### EXERCISE OBJECTIVE
Go through the listing below and return every line exactly.

### STUDY MATERIAL
╭──
/-- R33: `MemRead` raises `AddressOutOfBounds` at and above `M`, and below gives the word at the address. -/
def Obligations.MemReadIsBoundsChecked : Prop :=
  ∀ (s : State) (a : Nat),
    memRead s a = if a ≥ s.params.memWords then .error .addressOutOfBounds else .ok (s.vm.mem.read a)

/-- R34: `MemWrite` raises `AddressOutOfBounds` at and above `M`; below it sets that word and changes nothing else. -/
def Obligations.MemWriteIsBoundsChecked : Prop :=
  ∀ (s : State) (a : Nat) (v : Word), s.vm.mem.wf →
    (s.params.memWords ≤ a → memWrite s a v = .error .addressOutOfBounds) ∧
    (a < s.params.memWords →
      ∃ t, memWrite s a v = .ok t ∧ t.vm.mem.read a = v ∧ (∀ b, b ≠ a → t.vm.mem.read b = s.vm.mem.read b) ∧
        t = { s with vm := { s.vm with mem := t.vm.mem } })

/-- R39, R41 (c): a word reads as it was last written and a write leaves every other word alone. That there is a canonical
form, that a write keeps it and that canonical memories which read alike are equal is the model's choice of a form for
memory (log entry 6, DESIGN CHOICE), of which no rule speaks. -/
def Obligations.MemoryReadsBackTheLastWrite : Prop :=
  ∀ (m m' : Memory) (a : Nat) (v : Word), m.wf → m'.wf →
    (m.write a v).wf ∧ (∀ b, (m.write a v).read b = if b = a then v else m.read b) ∧
    ((∀ b, m.read b = m'.read b) → m = m')

/-- R173: fault entry sets `VSTATE`, `FAULT_COND` and `FAULT_BIT` (and the FSM's `D_FAULT`, R122), and nothing else; the
host then reads the condition and the offset and nothing more. -/
def Obligations.FaultEntryRecordsTheCondition : Prop :=
  ∀ (s : State) (c : Condition) (n : Nat),
    raiseRun c (some n) s =
      { params := s.params, enc := s.enc, calls := s.calls
        vm := { x := s.vm.x, mem := s.vm.mem, ibuf := s.vm.ibuf, pc := s.vm.pc, snapStart := s.vm.snapStart
                snapEnd := s.vm.snapEnd, latches := s.vm.latches
                vstate := .fault, faultCond := some c, faultBit := some n, dstate := .fault } } ∧
    runResult (raiseRun c (some n) s) = some (.fault c n) ∧
    asmResult (raiseAsm c n) = some (.err c n) ∧ (raiseAsm c n).estate = .failed

/-! ## The four instructions (43_load_read_write.md, 44_popcnt_alu.md) -/

/-- R140: LOAD completes on every constant and register of its fields: the register holds the zero-extended constant and
everything else is unchanged. -/
def Obligations.LoadWritesTheConstant : Prop :=
  ∀ (s : State) (d c : Nat), d < 8 → c < 2 ^ 24 →
    ∃ t, exec (.load d c) s = .next t ∧ (∃ v, readReg t d = .ok v ∧ v.toNat = c) ∧
      (∀ j, j ≠ d → readReg t j = readReg s j) ∧ (∀ a, t.vm.mem.read a = s.vm.mem.read a) ∧
      t = { s with vm := { s.vm with x := t.vm.x } }

/-- R141: READ completes when its source names a register that holds an address inside memory: the destination holds
that word and everything else is unchanged. -/
def Obligations.ReadCopiesTheWord : Prop :=
  ∀ (s : State) (r d a : Nat), d < 8 → registerIndirect s r = .ok a → a < s.params.memWords →
    ∃ t, exec (.read r d) s = .next t ∧ readReg t d = .ok (s.vm.mem.read a) ∧
      (∀ j, j ≠ d → readReg t j = readReg s j) ∧ (∀ b, t.vm.mem.read b = s.vm.mem.read b) ∧
      t = { s with vm := { s.vm with x := t.vm.x } }

/-- R142: WRITE completes when the address its first register holds is inside memory: that word holds the second
register's value; no register and no other word changes. -/
def Obligations.WriteStoresTheRegister : Prop :=
  ∀ (s : State) (d r a : Nat) (v : Word), s.vm.mem.wf → registerIndirect s d = .ok a → registerDirect s r = .ok v →
    a < s.params.memWords →
    ∃ t, exec (.write d r) s = .next t ∧ t.vm.mem.read a = v ∧
      (∀ b, b ≠ a → t.vm.mem.read b = s.vm.mem.read b) ∧ (∀ j, readReg t j = readReg s j) ∧
      t = { s with vm := { s.vm with mem := t.vm.mem } }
╰──
### SOLUTION
/-- R33: `MemRead` raises `AddressOutOfBounds` at and above `M`, and below gives the word at the address. -/
def Obligations.MemReadIsBoundsChecked : Prop :=
  ∀ (s : State) (a : Nat),
    memRead s a = if a ≥ s.params.memWords then .error .addressOutOfBounds else .ok (s.vm.mem.read a)

/-- R34: `MemWrite` raises `AddressOutOfBounds` at and above `M`; below it sets that word and changes nothing else. -/
def Obligations.MemWriteIsBoundsChecked : Prop :=
  ∀ (s : State) (a : Nat) (v : Word), s.vm.mem.wf →
    (s.params.memWords ≤ a → memWrite s a v = .error .addressOutOfBounds) ∧
    (a < s.params.memWords →
      ∃ t, memWrite s a v = .ok t ∧ t.vm.mem.read a = v ∧ (∀ b, b ≠ a → t.vm.mem.read b = s.vm.mem.read b) ∧
        t = { s with vm := { s.vm with mem := t.vm.mem } })

/-- R39, R41 (c): a word reads as it was last written and a write leaves every other word alone. That there is a canonical
form, that a write keeps it and that canonical memories which read alike are equal is the model's choice of a form for
memory (log entry 6, DESIGN CHOICE), of which no rule speaks. -/
def Obligations.MemoryReadsBackTheLastWrite : Prop :=
  ∀ (m m' : Memory) (a : Nat) (v : Word), m.wf → m'.wf →
    (m.write a v).wf ∧ (∀ b, (m.write a v).read b = if b = a then v else m.read b) ∧
    ((∀ b, m.read b = m'.read b) → m = m')

/-- R173: fault entry sets `VSTATE`, `FAULT_COND` and `FAULT_BIT` (and the FSM's `D_FAULT`, R122), and nothing else; the
host then reads the condition and the offset and nothing more. -/
def Obligations.FaultEntryRecordsTheCondition : Prop :=
  ∀ (s : State) (c : Condition) (n : Nat),
    raiseRun c (some n) s =
      { params := s.params, enc := s.enc, calls := s.calls
        vm := { x := s.vm.x, mem := s.vm.mem, ibuf := s.vm.ibuf, pc := s.vm.pc, snapStart := s.vm.snapStart
                snapEnd := s.vm.snapEnd, latches := s.vm.latches
                vstate := .fault, faultCond := some c, faultBit := some n, dstate := .fault } } ∧
    runResult (raiseRun c (some n) s) = some (.fault c n) ∧
    asmResult (raiseAsm c n) = some (.err c n) ∧ (raiseAsm c n).estate = .failed

/-! ## The four instructions (43_load_read_write.md, 44_popcnt_alu.md) -/

/-- R140: LOAD completes on every constant and register of its fields: the register holds the zero-extended constant and
everything else is unchanged. -/
def Obligations.LoadWritesTheConstant : Prop :=
  ∀ (s : State) (d c : Nat), d < 8 → c < 2 ^ 24 →
    ∃ t, exec (.load d c) s = .next t ∧ (∃ v, readReg t d = .ok v ∧ v.toNat = c) ∧
      (∀ j, j ≠ d → readReg t j = readReg s j) ∧ (∀ a, t.vm.mem.read a = s.vm.mem.read a) ∧
      t = { s with vm := { s.vm with x := t.vm.x } }

/-- R141: READ completes when its source names a register that holds an address inside memory: the destination holds
that word and everything else is unchanged. -/
def Obligations.ReadCopiesTheWord : Prop :=
  ∀ (s : State) (r d a : Nat), d < 8 → registerIndirect s r = .ok a → a < s.params.memWords →
    ∃ t, exec (.read r d) s = .next t ∧ readReg t d = .ok (s.vm.mem.read a) ∧
      (∀ j, j ≠ d → readReg t j = readReg s j) ∧ (∀ b, t.vm.mem.read b = s.vm.mem.read b) ∧
      t = { s with vm := { s.vm with x := t.vm.x } }

/-- R142: WRITE completes when the address its first register holds is inside memory: that word holds the second
register's value; no register and no other word changes. -/
def Obligations.WriteStoresTheRegister : Prop :=
  ∀ (s : State) (d r a : Nat) (v : Word), s.vm.mem.wf → registerIndirect s d = .ok a → registerDirect s r = .ok v →
    a < s.params.memWords →
    ∃ t, exec (.write d r) s = .next t ∧ t.vm.mem.read a = v ∧
      (∀ b, b ≠ a → t.vm.mem.read b = s.vm.mem.read b) ∧ (∀ j, readReg t j = readReg s j) ∧
      t = { s with vm := { s.vm with mem := t.vm.mem } }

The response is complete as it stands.